What to expect: collectible design, contemporary art, and special projects
NOMAD’s format is built around two pillars: galleries and special projects. Galleries bring a coherent programme and a curatorial viewpoint; special projects expand the field into collaborations, experiments, and crossovers—often where design, art, and jewellery start to blur in the best way. NOMAD explicitly encourages proposals that include a focus on sustainability, signalling that craft, rarity, and responsibility are no longer separate conversations in the collectible design world.
Even if you arrive with a mental checklist—“lighting, seating, ceramics, one outrageous sculptural thing”—the real pleasure is the unexpected: a material you’ve never seen used that way, a historical reference that suddenly feels current, or a piece that reads differently when you catch it from the corridor, framed by a window of snow-bright mountains.
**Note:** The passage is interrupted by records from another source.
-- ==== Sys2Proof/Machine/KeyStore.lean ====
section
/-! DEFINITION. The key store: handles, records, attributes, tiers, vault, roots (R108-R164). -/

namespace Sys2Proof.Machine

/-! ## Handles (R108) -/

def hInst (h : Nat) : Nat := bits h 63 54
def hClass (h : Nat) : Nat := bits h 53 52
def hGen (h : Nat) : Nat := bits h 51 40
def hBoot (h : Nat) : Nat := bits h 39 26
def hRec (h : Nat) : Nat := bits h 25 0

/-- A handle from its fields (R108). -/
def mkHandle (inst cls gen boot rec' : Nat) : Nat :=
  inst * 2 ^ 54 + cls * 2 ^ 52 + gen * 2 ^ 40 + boot * 2 ^ 26 + rec'

/-- The handle with another generation. -/
def withGen (h gen : Nat) : Nat := setBits h 51 40 gen

/-- The boot tag of this boot (R108). -/
def bootTag (d : Dev) : Nat := d.nv.bootCnt % 16384

/-! ## Algorithms (R115) -/

/-- One row of the table of R115: shortest and longest material, strength, use bits permitted. -/
structure AlgRow where
  lo : Nat
  hi : Nat
  strength : Nat
  uses : Nat
deriving DecidableEq, Repr

/-- The table of R115; strength of a generic secret follows its length. -/
def algRow : Nat → Option AlgRow
  | 0x0010 => some ⟨16, 16, 128, 0x7E7F⟩
  | 0x0011 => some ⟨24, 24, 192, 0x7E7F⟩
  | 0x0012 => some ⟨32, 32, 256, 0x7E7F⟩
  | 0x0014 => some ⟨32, 32, 128, 0x0003⟩
  | 0x0015 => some ⟨64, 64, 256, 0x0003⟩
  | 0x0018 => some ⟨24, 24, 112, 0x0E3F⟩
  | 0x0020 => some ⟨16, 128, 0, 0x204C⟩
  | 0x0101 => some ⟨96, 96, 128, 0x808C⟩
  | 0x0102 => some ⟨144, 144, 192, 0x808C⟩
  | 0x0110 => some ⟨64, 64, 128, 0x800C⟩
  | 0x0111 => some ⟨64, 64, 128, 0x0080⟩
  | 0x0201 => some ⟨904, 904, 112, 0x803F⟩
  | 0x0202 => some ⟨1352, 1352, 128, 0x803F⟩
  | 0x0203 => some ⟨1800, 1800, 128, 0x803F⟩
  | 0x0301 => some ⟨64, 64, 128, 0x01B0⟩
  | 0x0302 => some ⟨64, 64, 192, 0x01B0⟩
  | 0x0303 => some ⟨64, 64, 256, 0x01B0⟩
  | 0x0311 => some ⟨32, 32, 128, 0x800C⟩
  | 0x0312 => some ⟨32, 32, 192, 0x800C⟩
  | 0x0313 => some ⟨32, 32, 256, 0x800C⟩
  | 0x0321 => some ⟨64, 64, 128, 0x800C⟩
  | 0x0322 => some ⟨64, 64, 128, 0x800C⟩
  | _ => none

/-- AES keys other than XTS. -/
def algAes (a : Nat) : Bool := a = 0x0010 || a = 0x0011 || a = 0x0012

/-- Security strength of a key (R115). -/
def algStrength (alg matLen : Nat) : Nat :=
  if alg = 0x0020 then min (8 * matLen) 256 else ((algRow alg).map (·.strength)).getD 0

/-- Use bits a key of an algorithm may hold (R115). -/
def algUses (alg : Nat) (pubOnly : Bool) : Nat :=
  let u := ((algRow alg).map (·.uses)).getD 0
  if pubOnly then Nat.land u 0x8119 else u

/-- Extension records for material of a length (R115). -/
def extsFor (matLen : Nat) : Nat := if 96 < matLen then (matLen - 96 + 223) / 224 else 0

/-- T0 slots for material of a length (R115). -/
def slotsFor (matLen : Nat) : Nat := (matLen + 63) / 64

/-! ## Attributes (R117, R118) -/

def atENCRYPT := 0
def atDECRYPT := 1
def atSIGN := 2
def atVERIFY := 3
def atWRAP := 4
def atUNWRAP := 5
def atDERIVE := 6
def atAGREE := 7
def atENCAP := 8
def atPIN := 9
def atCARD := 10
def atDUKPT := 11
def atTOKENISE := 12
def atACCESS := 13
def atROOT := 14
def atIMAGE := 15
def atEXPORTABLE := 16
def atTRUSTED_ONLY := 17
def atWRAP_TRUSTED := 18
def atNEVER_EXPORTED := 19
def atLOCAL := 20
def atUSAGE_LIMITED := 21
def atGRANTABLE := 22
def atCUSTODY := 23
def atBACKUP := 24
def atNONCE_HW := 25

/-- The bits that carry no attribute (R117). -/
def attrReserved : Nat := 2 ^ 64 - 2 ^ 44 + 2 ^ 39 + 0xFC000000

/-- Rules 1 to 5 of R118 on a bitmap for an algorithm. -/
def attrShape (alg : Nat) (pubOnly : Bool) (at' : Nat) : Bool :=
  let use := bits at' 15 0
  let modes := bits at' 38 32
  let solo := Nat.land use 0xFE00
  let block := algAes alg || alg = 0x0018
  Nat.land at' attrReserved = 0
  && Nat.land use (algUses alg pubOnly) = use
  && (solo = 0 || (popCount 16 use = 1))
  && ((!(bit at' atWRAP) && !(bit at' atUNWRAP)) || Nat.land use 0x01CF = 0)
  && (if block then
        (alg != 0x0018 || Nat.land modes 0x23 = modes)
        && ((!(bit at' atENCRYPT) && !(bit at' atDECRYPT)) || bits at' 36 32 != 0)
        && ((!(bit at' atSIGN) && !(bit at' atVERIFY)) || bits at' 38 37 != 0)
      else modes = 0)
  && (bit at' atPIN == (bits at' 43 40 != 0))
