-- ==== Sys2Proof/Machine/Officers.lean ====
section
/-! DEFINITION. The officer block's shared operations: records, classes, challenges, tickets, lockout, and the card
interfaces' choice of what to ask next (R303-R320, R325). -/

namespace Sys2Proof.Machine

/-! ## State -/

/-- Changes the officer block. -/
def modOfc (f : OfcSt → OfcSt) (d : Dev) : Dev := { d with ofc := f d.ofc }

/-- Officer record n. -/
def officerOf (d : Dev) (n : Nat) : Officer := smapGet officerReset d.ofc.officers n

/-- Changes an officer record. -/
def modOfficer (n : Nat) (f : Officer → Officer) (d : Dev) : Dev :=
  modOfc (fun o => { o with officers := smapSet officerReset o.officers n (f (officerOf d n)) }) d

/-- Quorum class c, if it is defined. -/
def qclassOf (d : Dev) (c : Nat) : Option QClass := smapGet noneAt d.ofc.classes c

/-- A class that a ticket can be of (R125): 0-31 and defined. -/
def classUsable (d : Dev) (c : Nat) : Bool := c ≤ 31 && (qclassOf d c).isSome

/-- OFC_STAT.CLASS0_READY (R324). -/
def class0Ready (d : Dev) : Bool := (qclassOf d 0).isSome

/-- The challenge of an identifier, outstanding or held. -/
def chalHeld (d : Dev) (id : Nat) : Option Chal := d.ofc.chals.find? (fun c => c.id = id)

/-- The outstanding challenges, oldest first. -/
def chalsOut (d : Dev) : List Chal := d.ofc.chals.filter (fun c => !c.ended)

/-- The outstanding challenge of an identifier. -/
def chalOf (d : Dev) (id : Nat) : Option Chal := (chalsOut d).find? (fun c => c.id = id)

/-- Changes an outstanding challenge. -/
def modChal (id : Nat) (f : Chal → Chal) (d : Dev) : Dev :=
  modOfc (fun o => { o with chals := o.chals.map (fun c => if c.id = id then f c else c) }) d

/-- Challenges end (R306, R311): one that a command has reserved stays for that command and is outstanding no longer (R315). -/
def endChals (which : Chal → Bool) (d : Dev) : Dev :=
  modOfc (fun o => { o with
    chals := (o.chals.filter (fun c => c.held || !(which c))).map (fun c => if which c then { c with ended := true } else c) }) d

/-- Discards the outstanding challenges of a class (R305, R306). -/
def dropClass (cls : Nat) (d : Dev) : Dev := endChals (fun c => c.cls = cls) d

/-- A card interface. -/
def cardOf (d : Dev) (slot : Nat) : CardIf := smapGet cardReset d.ofc.cards slot

/-- Changes a card interface. -/
def modCard (slot : Nat) (f : CardIf → CardIf) (d : Dev) : Dev :=
  modOfc (fun o => { o with cards := smapSet cardReset o.cards slot (f (cardOf d slot)) }) d

/-- The modes in which the officer block serves challenges, tickets and cards (R325). -/
def ofcServes (d : Dev) : Bool := d.sys.mode = .service || d.sys.mode = .ceremony

/-- An interface is held deactivated by its enable bit or by the mode (R324, R325). -/
def cardServes (d : Dev) (slot : Nat) : Bool :=
  ofcServes d && fldB d pgOFC (if slot = 0 then Reg.OFC_CFG_OFC0_EN else Reg.OFC_CFG_OFC1_EN)

/-- The quarter whose DRBG serves a block that belongs to no quarter: the lowest-numbered that is ON (R236). -/
def homelessQuarter (d : Dev) : Nat := ((List.range 4).find? (fun q => (quarterOf d q).pwr = .on)).getD 0

/-- Random bytes for a block that belongs to no quarter, none where its DRBG cannot supply them at once. -/
def drawHomeless (n : Nat) (d : Dev) : Option Bytes × Dev :=
  match draw (homelessQuarter d) n d with
  | .got b d => (some b, d)
  | .wait _ => (none, d)
  | .err d => (none, d)

/-! ## Signatures and lockout (R312, R320) -/

/-- Length of an officer's signature. -/
def officerSigLen (alg : Nat) : Nat := if alg = 0x0102 then 96 else 3309

/-- Length of an officer's public key in the encoding of R202. -/
def officerPkLen (alg : Nat) : Nat := if alg = 0x0102 then 97 else dsaPkLen 0x0312

/-- A signature over a challenge verifies under a public key (R312). -/
def officerSigOk (alg : Nat) (pk chal sig : Bytes) : Bool :=
  sig.length = officerSigLen alg &&
  if alg = 0x0102 then
    match ecDecode p384 pk with
    | some q => ecdsaOk p384 q (sha384 chal) (beNat (sig.take 48)) (beNat (sig.drop 48))
    | none => false
  else alg = 0x0312 && dsaOk 0x0312 pk (pqMessage 0 (ascii "ADK-QUORUM") chal) sig

/-- A failing signature of an ACTIVE officer: the count rises, and at LOCK_LIMIT the officer is LOCKED for
LOCK_MIN × 2^k minutes, at most 24 hours (R320). -/
def officerFail (n : Nat) (d : Dev) : Dev :=
  let o := officerOf d n
  if fld d pgOFC Reg.OFC_CFG_LOCK_LIMIT ≤ o.fails + 1 then
    let mins := min (fld d pgOFC Reg.OFC_CFG_LOCK_MIN * 2 ^ min o.lockouts 16) 1440
    let d := modOfficer n (fun o => { o with
      run := .locked, fails := o.fails + 1, lockouts := o.lockouts + 1
      lockEnd := (stamp d + mins * 60 * 32768) % 2 ^ 48 }) d
    raiseEv pgOFC 5 (record 0x0302 (payBytes 8 [n, o.lockouts]) d)
  else modOfficer n (fun o => { o with fails := o.fails + 1 }) d

/-- A verifying signature resets the count (R320). -/
def officerPass (n : Nat) (d : Dev) : Dev := modOfficer n (fun o => { o with fails := 0 }) d

/-- A lockout ends: ACTIVE with the count at zero (R320). -/
def officerUnlock (n : Nat) (d : Dev) : Dev := modOfficer n (fun o => { o with run := .active, fails := 0 }) d

/-! ## Challenges (R309-R311) -/

/-- The 144 bytes of a challenge (R310). -/
def chalBytes (cls who id : Nat) (nonce serial : Bytes) (op handle : Nat) (digest : Bytes) (notAfter boot : Nat) : Bytes :=
  ascii "ADKQ" ++ [0x01] ++ leBytes 1 cls ++ leBytes 2 who ++ leBytes 8 id ++ fitTo 32 nonce ++ fitTo 16 serial ++ leBytes 2 op
    ++ zeros 6 ++ leBytes 8 handle ++ fitTo 48 digest ++ leBytes 8 notAfter ++ leBytes 8 boot

/-- INSTANCE of a challenge for a target opcode (R310). -/
def chalWho (inst op : Nat) : Nat := if 0x1000 ≤ op && op ≤ 0x20FF then 0xFFFF else inst

/-- A requester holds at most 16 challenges, the device 4,096: the oldest give way (R311). -/
def chalRoom (who : Nat) (d : Dev) : Dev :=
  let first (cs : List Chal) (n : Nat) (d : Dev) : Dev :=
    match cs with
    | c :: _ => if n ≤ cs.length then endChals (fun x => x.id = c.id) d else d
    | [] => d
  let d := first ((chalsOut d).filter (fun c => c.who = who)) 16 d
  first (chalsOut d) 4096 d

/-- What identifies the next challenge of a class and when it ends (R310): CHAL_ID and NOT_AFTER. -/
def chalNext (cls : Nat) (d : Dev) : Nat × Nat :=
  (d.ofc.nextChal, stamp d + ((qclassOf d cls).map (·.lifetime)).getD 0 * 32768)

/-- A challenge is issued: its identifier and its bytes; none where the DRBG cannot supply the nonce (R309, R310). -/
def chalIssue (cls who : Nat) (direct : Bool) (op handle : Nat) (digest : Bytes) (d : Dev) : Option (Nat × Bytes) × Dev :=
  match drawHomeless 32 d with
  | (none, d) => (none, d)
  | (some nonce, d) =>
    let d := chalRoom who d
    let (id, notAfter) := chalNext cls d
    let bs := chalBytes cls who id nonce d.fuse.serial op handle digest notAfter d.nv.bootCnt
    (some (id, bs), modOfc (fun o => { o with
      nextChal := id + 1, chals := o.chals ++ [⟨id, cls, who, direct, notAfter, bs, [], false, false⟩] }) d)

/-- NOT_AFTER has passed. -/
def chalPassed (d : Dev) (c : Chal) : Bool := c.notAfter ≤ stamp d

/-! ## Tickets (R313-R315) -/

/-- A ticket as read (R313). -/
structure Ticket where
  cls : Nat
  id : Nat
  /-- officer and signature of each entry -/
  entries : List (Nat × Bytes)
deriving DecidableEq, Repr

/-- The entries of a ticket and what follows them (R313); fuel is the count. -/
def ticketEntries : Nat → Bytes → Option (List (Nat × Bytes) × Bytes)
  | 0, b => some ([], b)
  | n + 1, b =>
    let len := leAt b 2 2
    let pad := alignUp len 8
    if b.length < 8 + pad || leAt b 1 1 ≠ 0 || leAt b 4 4 ≠ 0 || (len ≠ 96 && len ≠ 3309)
        || slice b (8 + len) (pad - len) ≠ zeros (pad - len) then none
    else match ticketEntries n (b.drop (8 + pad)) with
      | some (es, rest) => some ((leAt b 0 1, slice b 8 len) :: es, rest)
      | none => none

/-- The ticket at the start of a ticket area, and what follows it at the next multiple of 8 (R124, R313). -/
def ticketTake (b : Bytes) : Option (Ticket × Bytes) :=
  if b.length < 16 || b.take 4 ≠ ascii "ADKT" || leAt b 4 1 ≠ 1 || 16 < leAt b 6 1 || leAt b 7 1 ≠ 0 then none
  else match ticketEntries (leAt b 6 1) (b.drop 16) with
    | some (es, rest) => some (⟨leAt b 5 1, leAt b 8 8, es⟩, rest)
    | none => none

/-- So many tickets of an area with nothing behind them: step 1 of R314. -/
def ticketsTake : Nat → Bytes → Option (List Ticket)
  | 0, b => if b.isEmpty then some [] else none
  | n + 1, b => match ticketTake b with
    | some (t, rest) => (ticketsTake n rest).map (t :: ·)
    | none => none

/-- The offset of the first fault in the entries of a ticket that lie at an offset; fuel is the count. -/
def entriesFault : Nat → Nat → Bytes → Nat
  | 0, off, _ => off
  | n + 1, off, b =>
    let len := leAt b 2 2
    let pad := alignUp len 8
    if b.length < 8 then off + b.length
    else if leAt b 1 1 ≠ 0 then off + 1
    else if len ≠ 96 && len ≠ 3309 then off + 2
    else if leAt b 4 4 ≠ 0 then off + 4
    else if b.length < 8 + pad then off + b.length
    else if slice b (8 + len) (pad - len) ≠ zeros (pad - len) then off + 8 + len
    else entriesFault n (off + 8 + pad) (b.drop (8 + pad))

/-- Where in an area of one ticket the field lies that fails a step of R314 (R300). -/
def ticketPlace (step : Nat) (b : Bytes) : Nat :=
  match step with
  | 1 =>
    if b.length < 16 then b.length
    else if b.take 4 ≠ ascii "ADKT" then 0 else if leAt b 4 1 ≠ 1 then 4 else if 16 < leAt b 6 1 then 6 else if leAt b 7 1 ≠ 0 then 7
    else entriesFault (leAt b 6 1) 16 (b.drop 16)
  | 4 => 5
  | 5 => 16
  | _ => 8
How to experience NOMAD St. Moritz like a local (and like a collector)
Start with a simple strategy: go slow. NOMAD is designed for repeated passes—one for first impressions, one for deeper looking, and one for conversations. If you’re collecting (or collecting-in-spirit), ask about provenance, editioning, fabrication, and how a piece lives in a domestic space. The setting makes these questions feel natural rather than transactional.
And consider building a longer cultural weekend around it. St. Moritz’s 2026 design season overlaps with other programming in town—most notably Der Pavilion, a new cultural platform scheduled to open on 29 January 2026, with exhibitions and experiences running into February, intentionally coinciding with NOMAD’s dates.
Why NOMAD matters in the 2026 design fair landscape
In a year where the global design calendar continues to evolve—some mega-fairs expanding while smaller formats gain cultural weight—NOMAD stands out for treating curation and architecture as inseparable. It’s not just a place to “shop” design; it’s a place to understand it: how it’s staged, how it’s contextualized, and how it resonates when the environment is as thoughtfully composed as the objects themselves.